Stored items
-- ==== Sys2Proof/Laws/KeepsLookup.lean ====
section
/-! SUPPORT. That each operation keeps what `Keeps` says: lookup tables, bridging and their commands. -/
namespace Sys2Proof.Machine

theorem State.writeEmCfg_keeps {s0 : State} {x1 : State} (x2 : Nat) (x3 : Nat) (x4 : Nat) (x5 : Nat) (x6 : Nat) (hx1 : Keeps s0 x1) :
    Keeps s0 (State.writeEmCfg x1 x2 x3 x4 x5 x6) := by
  unfold State.writeEmCfg
  with_reducible repeat' (first
    | assumption | apply State.wr_keeps | apply Keeps.ite | fail_if_no_progress refine Keeps.mk' ?_ rfl rfl)

theorem State.writeEmBase_keeps {s0 : State} {x1 : State} (x2 : Nat) (x3 : Nat) (x4 : Nat) (hx1 : Keeps s0 x1) :
    Keeps s0 (State.writeEmBase x1 x2 x3 x4) := by
  unfold State.writeEmBase
  with_reducible repeat' (first
    | assumption | apply State.wr_keeps | apply Keeps.ite)

theorem State.writeTerProf_keeps {s0 : State} {x1 : State} (x2 : Nat) (x3 : Nat) (x4 : Nat) (hx1 : Keeps s0 x1) :
    Keeps s0 (State.writeTerProf x1 x2 x3 x4) := by
  unfold State.writeTerProf
  with_reducible repeat' (first
    | assumption | apply State.wr_keeps | apply Keeps.ite)

theorem State.threshold_keeps {s0 : State} {x1 : State} (x2 : Nat) (x3 : Nat) (x4 : Nat) (x5 : Nat) (x6 : Nat) (x7 : Sys2Proof.Machine.State → Nat → Sys2Proof.Machine.State) (hx1 : Keeps s0 x1) (hx7 : ∀ t0 t1, Keeps s0 t0 → Keeps s0 (x7 t0 t1)) :
    Keeps s0 (State.threshold x1 x2 x3 x4 x5 x6 x7) := by
  unfold State.threshold
  with_reducible repeat' (first
    | assumption | apply hx7 | apply Keeps.ite | fail_if_no_progress refine Keeps.mk' ?_ rfl rfl)

theorem State.fibCount_keeps {s0 : State} {x1 : State} (hx1 : Keeps s0 x1) :
    Keeps s0 (State.fibCount x1) := by
  unfold State.fibCount
  with_reducible repeat' (first
    | assumption | apply State.wr_keeps | apply State.threshold_keeps | apply State.post_keeps | (intro _; intros))

theorem State.reroot_keeps {s0 : State} {x1 : State} (hx1 : Keeps s0 x1) :
    Keeps s0 (State.reroot x1) := by
  unfold State.reroot
  with_reducible repeat' (first
    | assumption | apply State.addSat_keeps | apply Keeps.ite | fail_if_no_progress refine Keeps.mk' ?_ rfl rfl)

theorem State.setFib_keeps {s0 : State} {x1 : State} (x2 : Sys2Proof.Tbl (Option Sys2Proof.Machine.FibEnt)) (hx1 : Keeps s0 x1) :
    Keeps s0 (State.setFib x1 x2) := by
  unfold State.setFib
  with_reducible repeat' (first
    | assumption | apply State.fibCount_keeps | apply State.reroot_keeps | fail_if_no_progress refine Keeps.mk' ?_ rfl rfl)

theorem State.fibEmpty_keeps {s0 : State} {x1 : State} (hx1 : Keeps s0 x1) :
    Keeps s0 (State.fibEmpty x1) := by
  unfold State.fibEmpty
  with_reducible repeat' (first
    | assumption | apply State.setFib_keeps | apply State.wr_keeps | fail_if_no_progress refine Keeps.mk' ?_ rfl rfl | dsimp only | split)

theorem State.wordWritten_keeps {s0 : State} {x1 : State} (x2 : Nat) (x3 : Nat) (hx1 : Keeps s0 x1) :
    Keeps s0 (State.wordWritten x1 x2 x3) := by
  unfold State.wordWritten
  with_reducible repeat' (first
    | assumption | fail_if_no_progress refine Keeps.mk' ?_ rfl rfl)

theorem State.upset_keeps {s0 : State} {x1 : State} (x2 : List (Nat × Nat × Bool)) (hx1 : Keeps s0 x1) :
    Keeps s0 (State.upset x1 x2) := by
  unfold State.upset
  with_reducible repeat' (first
    | assumption | apply Keeps.ite | refine Keeps.foldl ?_ _ ?_ | (intro _; intros) | fail_if_no_progress refine Keeps.mk' ?_ rfl rfl)

theorem State.corrects_keeps {s0 : State} {x1 : State} (x2 : List (Nat × Nat)) (hx1 : Keeps s0 x1) :
    Keeps s0 (State.corrects x1 x2) := by
  unfold State.corrects
  with_reducible repeat' (first
    | assumption | apply State.addSat_keeps | apply Keeps.ite)

theorem State.emPut_keeps {s0 : State} {x1 : State} (x2 : Nat) (x3 : List Nat) (x4 : Sys2Proof.Machine.EmEnt) (hx1 : Keeps s0 x1) :
    Keeps s0 (State.emPut x1 x2 x3 x4) := by
  unfold State.emPut
  with_reducible repeat' (first
    | assumption | apply State.wordWritten_keeps | refine Keeps.foldl ?_ _ ?_ | (intro _; intros)
    | fail_if_no_progress refine Keeps.mk' ?_ rfl rfl)

theorem State.setOvf_keeps {s0 : State} {x1 : State} (x2 : Nat) (x3 : List Sys2Proof.Machine.OvfEnt) (hx1 : Keeps s0 x1) :
    Keeps s0 (State.setOvf x1 x2 x3) := by
  unfold State.setOvf
  with_reducible repeat' (first
    | assumption | apply State.wr_keeps | apply State.threshold_keeps | apply State.post_keeps | (intro _; intros)
    | fail_if_no_progress refine Keeps.mk' ?_ rfl rfl)

theorem State.emPlace_keeps {s0 : State} {x1 : State} (x2 : Nat) (x3 : Nat) (x4 : Sys2Proof.Machine.EmEnt) (hx1 : Keeps s0 x1) :
    KM s0 (State.emPlace x1 x2 x3 x4) := by
  unfold State.emPlace
  with_reducible repeat' (first
    | assumption | apply State.emPut_keeps | apply State.setOvf_keeps | apply KM.ite | apply KM.some | apply KM.none
    | refine Keeps.foldl ?_ _ ?_ | (intro _; intros) | fail_if_no_progress refine Keeps.mk' ?_ rfl rfl)

theorem State.emRewrite_keeps {s0 : State} {x1 : State} (x2 : Sys2Proof.Machine.EmPlace) (x3 : Sys2Proof.Machine.EmEnt) (hx1 : Keeps s0 x1) :
    Keeps s0 (State.emRewrite x1 x2 x3) := by
  unfold State.emRewrite
  with_reducible repeat' (first
    | assumption | apply State.emPut_keeps | apply State.wordWritten_keeps | fail_if_no_progress refine Keeps.mk' ?_ rfl rfl | dsimp only
    | split)

theorem State.moveBack_keeps {s0 : State} (x1 : Nat) (x2 : Nat) {x3 : State} (hx3 : Keeps s0 x3) :
    Keeps s0 (State.moveBack x1 x2 x3) := by
  induction x2 generalizing x3 with
  | zero => unfold State.moveBack; with_reducible repeat' (first
    | assumption)
  | succ n ih =>
    unfold State.moveBack
    with_reducible repeat' (first
    | assumption | apply ih | apply State.emPut_keeps | apply State.setOvf_keeps | apply Keeps.ite | refine Keeps.foldl ?_ _ ?_
    | (intro _; intros) | dsimp only | split)

theorem State.emFreeAt_keeps {s0 : State} {x1 : State} (x2 : Sys2Proof.Machine.EmPlace) (hx1 : Keeps s0 x1) :
    Keeps s0 (State.emFreeAt x1 x2) := by
  unfold State.emFreeAt
  with_reducible repeat' (first
    | assumption | apply State.wordWritten_keeps | apply State.moveBack_keeps | apply State.setOvf_keeps | apply Keeps.ite
    | refine Keeps.foldl ?_ _ ?_ | (intro _; intros) | fail_if_no_progress refine Keeps.mk' ?_ rfl rfl | dsimp only | split)

theorem State.fibAllOnDie_keeps {s0 : State} {x1 : State} (hx1 : Keeps s0 x1) :
    Keeps s0 (State.fibAllOnDie x1) := by
  unfold State.fibAllOnDie
  with_reducible repeat' (first
    | assumption | apply State.addSat_keeps | apply State.setFib_keeps | fail_if_no_progress refine Keeps.mk' ?_ rfl rfl)

theorem State.freeBucket_keeps {s0 : State} {x1 : State} (x2 : Nat) (hx1 : Keeps s0 x1) :
    Keeps s0 (State.freeBucket x1 x2) := by
  unfold State.freeBucket
  with_reducible repeat' (first
    | assumption | apply State.wordWritten_keeps | apply State.setOvf_keeps | refine Keeps.foldl ?_ _ ?_ | (intro _; intros)
    | fail_if_no_progress refine Keeps.mk' ?_ rfl rfl)

theorem State.emClear_keeps {s0 : State} (x1 : Nat) {x2 : State} (hx2 : Keeps s0 x2) :
    Keeps s0 (State.emClear x1 x2) := by
  induction x1 generalizing x2 with
  | zero => unfold State.emClear; with_reducible repeat' (first
    | assumption)
  | succ n ih =>
    unfold State.emClear
    with_reducible repeat' (first
    | assumption | apply ih | apply State.wr_keeps | apply State.freeBucket_keeps | apply Keeps.ite
    | fail_if_no_progress refine Keeps.mk' ?_ rfl rfl | dsimp only | split)

theorem State.setAdj_keeps {s0 : State} {x1 : State} (x2 : Nat) (x3 : Sys2Proof.Machine.Adj) (hx1 : Keeps s0 x1) :
    Keeps s0 (State.setAdj x1 x2 x3) := by
  unfold State.setAdj
  with_reducible repeat' (first
    | assumption | fail_if_no_progress refine Keeps.mk' ?_ rfl rfl)

theorem State.touchBlock_keeps {s0 : State} {x1 : State} (x2 : Nat) (hx1 : Keeps s0 x1) :
    Keeps s0 (State.touchBlock x1 x2) := by
  unfold State.touchBlock
  with_reducible repeat' (first
    | assumption | fail_if_no_progress refine Keeps.mk' ?_ rfl rfl)

theorem State.fibInsert_keeps {s0 : State} {x1 : State} (x2 : Nat) (x3 : Nat) (x4 : Nat) (x5 : List Nat) (x6 : List Nat) (x7 : Nat) (hx1 : Keeps s0 x1) :
    KP s0 (State.fibInsert x1 x2 x3 x4 x5 x6 x7) := by
  unfold State.fibInsert
  with_reducible repeat' (first
    | assumption | apply State.setFib_keeps | apply State.wordWritten_keeps | apply State.touchBlock_keeps | apply KP.ite | dsimp only
    | split)

theorem State.fibDelete_keeps {s0 : State} {x1 : State} (x2 : Nat) (x3 : Nat) (x4 : Nat) (x5 : List Nat) (hx1 : Keeps s0 x1) :
    KP s0 (State.fibDelete x1 x2 x3 x4 x5) := by
  unfold State.fibDelete
  with_reducible repeat' (first
    | assumption | apply State.setFib_keeps | apply State.wordWritten_keeps | apply State.touchBlock_keeps | apply KP.ite | split)

theorem State.emInsert_keeps {s0 : State} {x1 : State} (x2 : Nat) (x3 : Nat) (x4 : List Nat) (x5 : List Nat) (x6 : Nat) (hx1 : Keeps s0 x1) :
    KP s0 (State.emInsert x1 x2 x3 x4 x5 x6) := by
  unfold State.emInsert
  with_reducible repeat' (first
    | assumption | apply State.emRewrite_keeps | apply State.emPlace_keeps | apply KP.ite | refine Keeps.ofSome ?_ (by assumption)
    | dsimp only | split)

theorem State.emDelete_keeps {s0 : State} {x1 : State} (x2 : Nat) (x3 : Nat) (x4 : List Nat) (hx1 : Keeps s0 x1) :
    KP s0 (State.emDelete x1 x2 x3 x4) := by
  unfold State.emDelete
  with_reducible repeat' (first
    | assumption | apply State.emFreeAt_keeps | split)

theorem State.setTer_keeps {s0 : State} {x1 : State} (x2 : Sys2Proof.Tbl (Option Sys2Proof.Machine.TerEnt)) (hx1 : Keeps s0 x1) :
    Keeps s0 (State.setTer x1 x2) := by
  unfold State.setTer
  with_reducible repeat' (first
    | assumption | apply State.wr_keeps | refine Keeps.foldl ?_ _ ?_ | (intro _; intros)
    | fail_if_no_progress refine Keeps.mk' ?_ rfl rfl)

theorem State.terWrite_keeps {s0 : State} {x1 : State} (x2 : Nat) (x3 : Nat) (x4 : Nat) (x5 : List Nat) (x6 : List Nat) (x7 : List Nat) (hx1 : Keeps s0 x1) :
    KP s0 (State.terWrite x1 x2 x3 x4 x5 x6 x7) := by
  unfold State.terWrite
  with_reducible repeat' (first
    | assumption | apply State.setTer_keeps | apply State.wordWritten_keeps | apply KP.ite | split)

theorem State.terDelete_keeps {s0 : State} {x1 : State} (x2 : Nat) (hx1 : Keeps s0 x1) :
    KP s0 (State.terDelete x1 x2) := by
  unfold State.terDelete
  with_reducible repeat' (first
    | assumption | apply State.setTer_keeps | apply State.wordWritten_keeps | apply KP.ite | split)

theorem State.adjWrite_keeps {s0 : State} {x1 : State} (x2 : Nat) (x3 : List Nat) (hx1 : Keeps s0 x1) :
    KP s0 (State.adjWrite x1 x2 x3) := by
  unfold State.adjWrite
  with_reducible repeat' (first
    | assumption | apply State.setAdj_keeps | apply State.wordWritten_keeps | apply KP.ite)

theorem State.adjDelete_keeps {s0 : State} {x1 : State} (x2 : Nat) (hx1 : Keeps s0 x1) :
    KP s0 (State.adjDelete x1 x2) := by
  unfold State.adjDelete
  with_reducible repeat' (first
    | assumption | apply State.inc_keeps | apply State.setAdj_keeps | apply KP.ite | split)

theorem State.setSweep_keeps {s0 : State} {x1 : State} (x2 : Nat) (x3 : Sys2Proof.Machine.Sweep) (hx1 : Keeps s0 x1) :
    Keeps s0 (State.setSweep x1 x2 x3) := by
  unfold State.setSweep
  with_reducible repeat' (first
    | assumption | fail_if_no_progress refine Keeps.mk' ?_ rfl rfl)

theorem State.startSweeps_keeps {s0 : State} {x1 : State} (hx1 : Keeps s0 x1) :
    Keeps s0 (State.startSweeps x1) := by
  unfold State.startSweeps
  with_reducible repeat' (first
    | assumption | apply State.setSweep_keeps | refine Keeps.foldl ?_ _ ?_ | (intro _; intros))

theorem State.stopSweeps_keeps {s0 : State} {x1 : State} (hx1 : Keeps s0 x1) :
    Keeps s0 (State.stopSweeps x1) := by
  unfold State.stopSweeps
  with_reducible repeat' (first
    | assumption | fail_if_no_progress refine Keeps.mk' ?_ rfl rfl)

theorem State.writeBrgCfg_keeps {s0 : State} {x1 : State} (x2 : Nat) (x3 : Nat) (hx1 : Keeps s0 x1) :
    Keeps s0 (State.writeBrgCfg x1 x2 x3) := by
  unfold State.writeBrgCfg
  with_reducible repeat' (first
    | assumption | apply State.wr_keeps | apply State.startSweeps_keeps | apply State.stopSweeps_keeps | apply Keeps.ite)

theorem State.nextSweep_keeps {s0 : State} {x1 : State} (x2 : Nat) (x3 : Nat) (hx1 : Keeps s0 x1) :
    Keeps s0 (State.nextSweep x1 x2 x3) := by
  unfold State.nextSweep
  with_reducible repeat' (first
    | assumption | apply State.setSweep_keeps | apply Keeps.ite)

theorem State.writeAge_keeps {s0 : State} {x1 : State} (x2 : Nat) (hx1 : Keeps s0 x1) :
    Keeps s0 (State.writeAge x1 x2) := by
  unfold State.writeAge
  with_reducible repeat' (first
    | assumption | apply State.nextSweep_keeps | apply State.wr_keeps | apply State.stopSweeps_keeps | apply State.startSweeps_keeps
    | apply Keeps.ite | refine Keeps.foldl ?_ _ ?_ | (intro _; intros) | split)

theorem State.learnFail_keeps {s0 : State} {x1 : State} (x2 : Nat) (x3 : Nat) (x4 : Nat) (x5 : Bool) (hx1 : Keeps s0 x1) :
    Keeps s0 (State.learnFail x1 x2 x3 x4 x5) := by
  unfold State.learnFail
  with_reducible repeat' (first
    | assumption | apply State.inc_keeps | apply State.cntAdd_keeps | apply State.postRated_keeps | apply Keeps.ite
    | fail_if_no_progress refine Keeps.mk' ?_ rfl rfl)

theorem State.setNotices_keeps {s0 : State} {x1 : State} (x2 : Nat) (x3 : List (Nat × List Nat)) (hx1 : Keeps s0 x1) :
    Keeps s0 (State.setNotices x1 x2 x3) := by
  unfold State.setNotices
  with_reducible repeat' (first
    | assumption | fail_if_no_progress refine Keeps.mk' ?_ rfl rfl)

theorem State.postBatch_keeps {s0 : State} {x1 : State} (x2 : Nat) (x3 : Nat) (hx1 : Keeps s0 x1) :
    Keeps s0 (State.postBatch x1 x2 x3) := by
  unfold State.postBatch
  with_reducible repeat' (first
    | assumption | apply State.setNotices_keeps | apply State.postRec_keeps | apply Keeps.ite)

theorem State.notice_keeps {s0 : State} {x1 : State} (x2 : Nat) (x3 : Nat) (x4 : List Nat) (x5 : Nat) (x6 : Nat) (x7 : Nat) (hx1 : Keeps s0 x1) :
    Keeps s0 (State.notice x1 x2 x3 x4 x5 x6 x7) := by
  unfold State.notice
  with_reducible repeat' (first
    | assumption | apply State.postRated_keeps | apply State.inc_keeps | apply State.setNotices_keeps | apply State.postBatch_keeps
    | apply Keeps.ite | fail_if_no_progress refine Keeps.mk' ?_ rfl rfl)

theorem State.brMove_keeps {s0 : State} {x1 : State} (x2 : Nat) (x3 : Nat) (x4 : List Nat) (x5 : List Nat) (x6 : Nat) (hx1 : Keeps s0 x1) :
    KP s0 (State.brMove x1 x2 x3 x4 x5 x6) := by
  unfold State.brMove
  with_reducible repeat' (first
    | assumption | apply State.notice_keeps | apply State.inc_keeps | apply State.post_keeps | apply KP.ite)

### ABOUT THIS TASK
Take the line with "Keeps s0 (State.learnFail" and every line after it in the data, and please reproduce them exactly, leaving out all other lines.

### WRITTEN REPLY
    Keeps s0 (State.learnFail x1 x2 x3 x4 x5) := by
  unfold State.learnFail
  with_reducible repeat' (first
    | assumption | apply State.inc_keeps | apply State.cntAdd_keeps | apply State.postRated_keeps | apply Keeps.ite
    | fail_if_no_progress refine Keeps.mk' ?_ rfl rfl)

theorem State.setNotices_keeps {s0 : State} {x1 : State} (x2 : Nat) (x3 : List (Nat × List Nat)) (hx1 : Keeps s0 x1) :
    Keeps s0 (State.setNotices x1 x2 x3) := by
  unfold State.setNotices
  with_reducible repeat' (first
    | assumption | fail_if_no_progress refine Keeps.mk' ?_ rfl rfl)

theorem State.postBatch_keeps {s0 : State} {x1 : State} (x2 : Nat) (x3 : Nat) (hx1 : Keeps s0 x1) :
    Keeps s0 (State.postBatch x1 x2 x3) := by
  unfold State.postBatch
  with_reducible repeat' (first
    | assumption | apply State.setNotices_keeps | apply State.postRec_keeps | apply Keeps.ite)

theorem State.notice_keeps {s0 : State} {x1 : State} (x2 : Nat) (x3 : Nat) (x4 : List Nat) (x5 : Nat) (x6 : Nat) (x7 : Nat) (hx1 : Keeps s0 x1) :
    Keeps s0 (State.notice x1 x2 x3 x4 x5 x6 x7) := by
  unfold State.notice
  with_reducible repeat' (first
    | assumption | apply State.postRated_keeps | apply State.inc_keeps | apply State.setNotices_keeps | apply State.postBatch_keeps
    | apply Keeps.ite | fail_if_no_progress refine Keeps.mk' ?_ rfl rfl)

theorem State.brMove_keeps {s0 : State} {x1 : State} (x2 : Nat) (x3 : Nat) (x4 : List Nat) (x5 : List Nat) (x6 : Nat) (hx1 : Keeps s0 x1) :
    KP s0 (State.brMove x1 x2 x3 x4 x5 x6) := by
  unfold State.brMove
  with_reducible repeat' (first
    | assumption | apply State.notice_keeps | apply State.inc_keeps | apply State.post_keeps | apply KP.ite)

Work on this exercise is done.